**EXERCISE OBJECTIVE**
Go line by line through the entries below and copy those containing the string "type".

(Collected data entries)
/-- The rod whose scratchpad `[a, a + n)` meets while a lock or split hand-over holds it (R88). -/
def State.heldRod (s : State) (a n : Nat) : Option Nat :=
  (List.range 64).find? fun k =>
    let st := (s.rods.get (k / 2 * 2)).pairState
    (st == 1 || (st == 3 && k % 2 == 1)) && decide (a < spadAddr k 0 + spadSize) && decide (spadAddr k 0 < a + n)

/-- The copy that a locked pair's follower holds of `[a, a + n)` of its leader's scratchpad, if there is one (R80). -/
def State.copyOf (s : State) (a n : Nat) : Option Nat :=
  let k := (a - spadBase) / spadSize
  if inSpads a n && k % 2 == 0 && (s.rods.get k).locked then some (a + spadSize) else none

/-- The worst error mark of `[a, a + n)` in both copies of a locked pair, which read their own (R75, R80). -/
def State.errBoth (s : State) (a n : Nat) : Nat := max (s.errIn a n) (match s.copyOf a n with | some b => s.errIn b n | none => 0)

/-- A read by both copies of a locked pair counts the corrections of each. -/
def State.noteBoth (s : State) (a n : Nat) : State :=
  let t := s.noteRead a n
  match s.copyOf a n with | some b => t.noteRead b n | none => t

/-- `[a, a + n)` meets a bank of a scratchpad whose slots a second port also takes (R71, R74). -/
def State.jammed (s : State) (a n : Nat) : Bool :=
  inSpads a 1 && (s.rods.get ((a - spadBase) / spadSize)).upset.banks.any fun b =>
    decide ((a - spadBase) % spadSize < 0x20000 * (b + 1)) && decide (0x20000 * b < (a - spadBase) % spadSize + n)

/-- Some byte of `[a, a + n)` lies in a scratchpad in hand-over. -/
def State.inHandover (s : State) (a n : Nat) : Bool := (s.heldRod a n).isSome

/-! ### Faults -/

/-- Raises a fault: it is recorded in the step, and its reaction follows when the step settles (R433). -/
def State.raise (s : State) (r : Raise) : State := { s with saf.raised := s.saf.raised ++ [r] }

/-- Raises a fault against a job on a rod. -/
def State.raiseJob (s : State) (code : Nat) (job : Nat) (rod : Option Nat := none) (detail : Word := 0) : State :=
  s.raise { code := code, job := some job, rod := rod, detail := detail }

/-- Raises a fault against the device. -/
def State.raiseDev (s : State) (code : Nat) (detail : Word := 0) (detail2 : Word := 0) : State :=
  s.raise { code := code, detail := detail, detail2 := detail2 }

/-- A fault of a rod, raised against a job and latched in bit `k` of its ROD_FAULT. -/
def State.latched (s : State) (n k code j : Nat) : State :=
  { s with rods := s.rods.upd n fun r => { r with fault := r.fault ||| BitVec.ofNat 32 (2 ^ k) } }.raiseJob code j (some n)

/-- An access that a hand-over of rod `n`'s scratchpad discards raises HANDOVER_ACCESS against the job it is for, if any. No rod issues the accesses
of the blocks around the rods: the rod in hand-over latches it (DESIGN CHOICE, log entry 88). -/
def State.handoverAccess (s : State) (n : Nat) (job : Option Nat) : State := match job with | some j => s.latched n 6 0x0109 j | none => s

/-- A block of the device reads `n` bytes for a job or for itself (R75, R88, R425): corrections are counted; an uncorrectable word of memory raises
MEM_UE against the job or the device, one of a scratchpad SPAD_UE against the job; and that data, as that of a scratchpad in hand-over, is a free value. -/
def State.blockRead (s : State) (a n : Nat) (job : Option Nat := none) : List Byte × State :=
  match s.heldRod a n, s.errIn a n == 2 with
  | none, false => (s.rd a n, s.noteRead a n)
  | held, _ =>
    let (x, s) := s.draw (8 * n)
    (leBytes n x.toNat, match held, job with
      | some k, _ => s.handoverAccess k job
      | none, some j => if inSpads a n then s.latched ((a - spadBase) / spadSize) 0 0x0103 j else (s.noteUe a).raise { code := 0x1001, job := job }
      | none, none => if inSpads a n then s else (s.noteUe a).raise { code := 0x1001 })

/-- A write that a locked pair's follower takes as its leader does (R80, R81). -/
def State.wrBoth (s : State) (a : Nat) (bs : List Byte) : State :=
  let s' := { s.wr a bs with watch := s.watch.map (· ++ [(a, bs)]) }
  match s.copyOf a bs.length with | some b => s'.wr b bs | none => s'

/-- A write of a block of the device, for a job or for itself: a scratchpad in hand-over does not take it (R88). -/
def State.putFor (s : State) (job : Option Nat) (a : Nat) (bs : List Byte) : State :=
  match s.heldRod a bs.length with
  | some k => s.handoverAccess k job
  | none => s.wrBoth a bs

/-- `[a, a + n)` lies in partition `p`'s memory: its LPDDR5 and its scratchpad ranges. -/
def State.partAll (s : State) (p a n : Nat) : Bool :=
  s.partMem p a n || match s.pln.plan with | some pl => pl.inSpad p none a n | none => false

/-- Shared engine `g` serves work of partition `p` in the window in force (R207, R208): for a job, in slots that name it; else in slots with
JOB_VALID = 0. Tables apply from the beam that starts the plan: before it, an engine serves at once (DESIGN CHOICE, log entry 99). -/
def State.engineServes (s : State) (g p : Nat) (job : Option Nat) : Bool :=
  let in_ := fun (pl : Plan) => pl.engSlots.any fun t => t.which == g && t.window == s.pln.window &&
    t.slots.any fun x => fld x 0 4 == p && bit x 4 && match job with | none => !bit x 5 | some j => bit x 5 && fld x 6 10 == j
  match s.pln.state, s.pln.plan with
  | .running, some pl => in_ pl
  | .stopping, some pl => in_ pl
  | _, _ => true

/-- The job record of a job of the loaded plan. -/
def State.jobRec (s : State) (j : Nat) : Option JobRec := s.pln.plan.bind fun pl => pl.jobs.find? fun r => r.job == j

/-- The tally uses of a job (R211). -/
def Plan.usesOf (pl : Plan) (r : JobRec) : List TallyUse := (pl.tallyUses.drop r.tallyFirst).take r.tallyCount

/-- Job `j` lists tally `t` with SIGNAL = 1 (R211). -/
def State.jobSignals (s : State) (j t : Nat) : Bool :=
  match s.pln.plan, s.jobRec j with
  | some pl, some r => (pl.usesOf r).any fun u => u.tally == t && u.signal
  | _, _ => false

/-! ### MSI-X (R265, R288) -/

/-- The physical vector is signalled: its message is sent, or its pending bit is set while it is masked, as PCIe's MSI-X gives. -/
def State.sendVector (s : State) (v : Nat) : State :=
  let e := s.hif.msix.get v
  if e.unmasked then { s with hif.msgs := s.hif.msgs ++ [(e.addr, e.data)] }
  else { s with hif.msix := s.hif.msix.set v { e with pend := true } }

/-! ### Rings (R259 to R265) -/

/-- The device ring of function ring `i` of `f` (R256). -/
def State.devRing (s : State) (f : Fin 16) (i : Nat) : Nat := (s.hif.fns.get f.val).ringFirst.toNat + i

/-- Entry size of a ring type (R259, Table 3). -/
def entryBytes (type : BitVec 3) : Nat := if type = 2 then 32 else 64

/-- SIZE of a ring. -/
def Ring.size (r : Ring) : Nat := 2 ^ r.log2.toNat

/-- Entries in use (R261). -/
def Ring.used (r : Ring) : Nat := (r.tail - r.head).toNat

/-- Device address of the entry of index `n` (R261). -/
def Ring.entry (r : Ring) (n : Word) : Nat := r.base.toNat + entryBytes r.type * (n.toNat % r.size)

/-- The function that owns device ring `r` (R256). -/
def State.ringOwner (s : State) (r : Nat) : Option (Fin 16) :=
  (List.finRange 16).find? fun f =>
    let n := s.hif.fns.get f.val
    decide (n.ringFirst.toNat ≤ r) && decide (r < n.ringFirst.toNat + n.ringCount.toNat)

/-- Kreham writes its own index to WB_ADDR (R263). -/
def State.writeBack (s : State) (r : Ring) (idx : Word) : State :=
  if r.wb = 0 then s else s.wrN r.wb.toNat 4 idx.toNat

/-- After an entry is written and its index written back, an armed ring with IRQ_EN sends its vector once (R265). -/
def State.ringIrq (s : State) (k : Nat) : State :=
  let r := s.hif.rings.get k
  if r.irqEn && r.armed then
    let s := { s with hif.rings := s.hif.rings.set k { r with armed := false } }
    match s.ringOwner k with
    | some f => s.sendVector ((s.hif.fns.get f.val).vecFirst.toNat + r.vector.toNat)
    | none => s
  else s

/-- Can Kreham write a record to the ring: enabled, active and not full (R261, R262)? -/
def Ring.canPost (r : Ring) : Bool := r.enable && r.state == 1 && decide (r.used < r.size)

/-- Writes one entry at TAIL, advances TAIL, writes it back and signals (R263, R265). -/
def State.postEntry (s : State) (k : Nat) (bs : List Byte) : State :=
  let r := s.hif.rings.get k
  let s := s.wr (r.entry r.tail) bs
  let r' := { r with tail := r.tail + 1 }
  let s := { s with hif.rings := s.hif.rings.set k r' }
  (s.writeBack r' r'.tail).ringIrq k

/-! ### Event records (R276, R277) -/

/-- The 64 bytes of an event record. -/
def eventBytes (s : State) (kind part code : Nat) (eseq : Word) (payload : Nat) : List Byte :=
  let (fr, ft) := s.frameNow
  leBytes 64 (pack [(0, 8, kind), (8, 4, part), (16, 16, code), (32, 32, eseq.toNat), (64, 64, s.now.toNat),
    (128, 32, fr), (160, 32, ft), (256, 256, payload)])

/-- FRAME and FRAME_TICK in one number, as records of losses carry them. -/
def State.frameStamp (s : State) : Nat := let (f, t) := s.frameNow; f + t * 2 ^ 32

/-- The ring that takes function `f`'s events, when there is one with room (R277). -/
def State.eventRing (s : State) (f : Fin 16) : Option Nat :=
  let n := s.hif.fns.get f.val
  let k := s.devRing f n.eventRing.toNat
  let r := s.hif.rings.get k
  if n.bound && r.type == 3 && r.canPost then some k else none

/-- Writes one record to event ring `k` and advances its ESEQ (R276). -/
def State.postEvent (s : State) (k kind part code payload : Nat) : State :=
  let s' := s.postEntry k (eventBytes s kind part code (s.hif.rings.get k).eseq payload)
  { s' with hif.rings := s'.hif.rings.upd k fun r => { r with eseq := r.eseq + 1 } }

/-- Once the ring has room, one events-lost record covers every loss of the function (R277). -/
def State.flushLost (s : State) (f : Fin 16) : State :=
  let n := s.hif.fns.get f.val
  match s.eventRing f with
  | some k =>
    if n.lost == 0 then s
    else
      let s' := s.postEvent k 0x04 0 0 (n.lost + n.lostFirst * 2 ^ 32 + n.lostLast * 2 ^ 96)
      { s' with hif.fns := s'.hif.fns.upd f.val fun n => { n with lost := 0, lostFirst := 0, lostLast := 0 } }
  | none => s

/-- Writes an event record to function `f`'s bound event ring, or counts it lost (R277). -/
def State.event (s0 : State) (f : Fin 16) (kind part code payload : Nat) : State :=
  let s := s0.flushLost f
  match s.eventRing f with
  | some k => s.postEvent k kind part code payload
  | none =>
    { s with hif.fns := s.hif.fns.upd f.val fun n =>
        { n with lost := satAdd 0xFFFFFFFF n.lost 1,
                 lostFirst := if n.lost == 0 then s.frameStamp else n.lostFirst,
                 lostLast := s.frameStamp } }

/-- A block event of a device block on PF0's event ring (KIND 0x07); a payload that the block's chapter does not give is a free value (log entry 9). -/
def State.blockEvent (s : State) (code : Nat) (payload : Option Nat := none) : State :=
  match payload with
  | some x => s.event 0 0x07 0 code x
  | none => let (x, s) := s.draw 256; s.event 0 0x07 0 code x.toNat

/-- The function that serves partition `p` (R255). -/
def partFn (p : Nat) : Fin 16 := Fin.ofNat 16 p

**EXERCISE OUTPUT**
/-- Entry size of a ring type (R259, Table 3). -/
def entryBytes (type : BitVec 3) : Nat := if type = 2 then 32 else 64
def Ring.entry (r : Ring) (n : Word) : Nat := r.base.toNat + entryBytes r.type * (n.toNat % r.size)
  if n.bound && r.type == 3 && r.canPost then some k else none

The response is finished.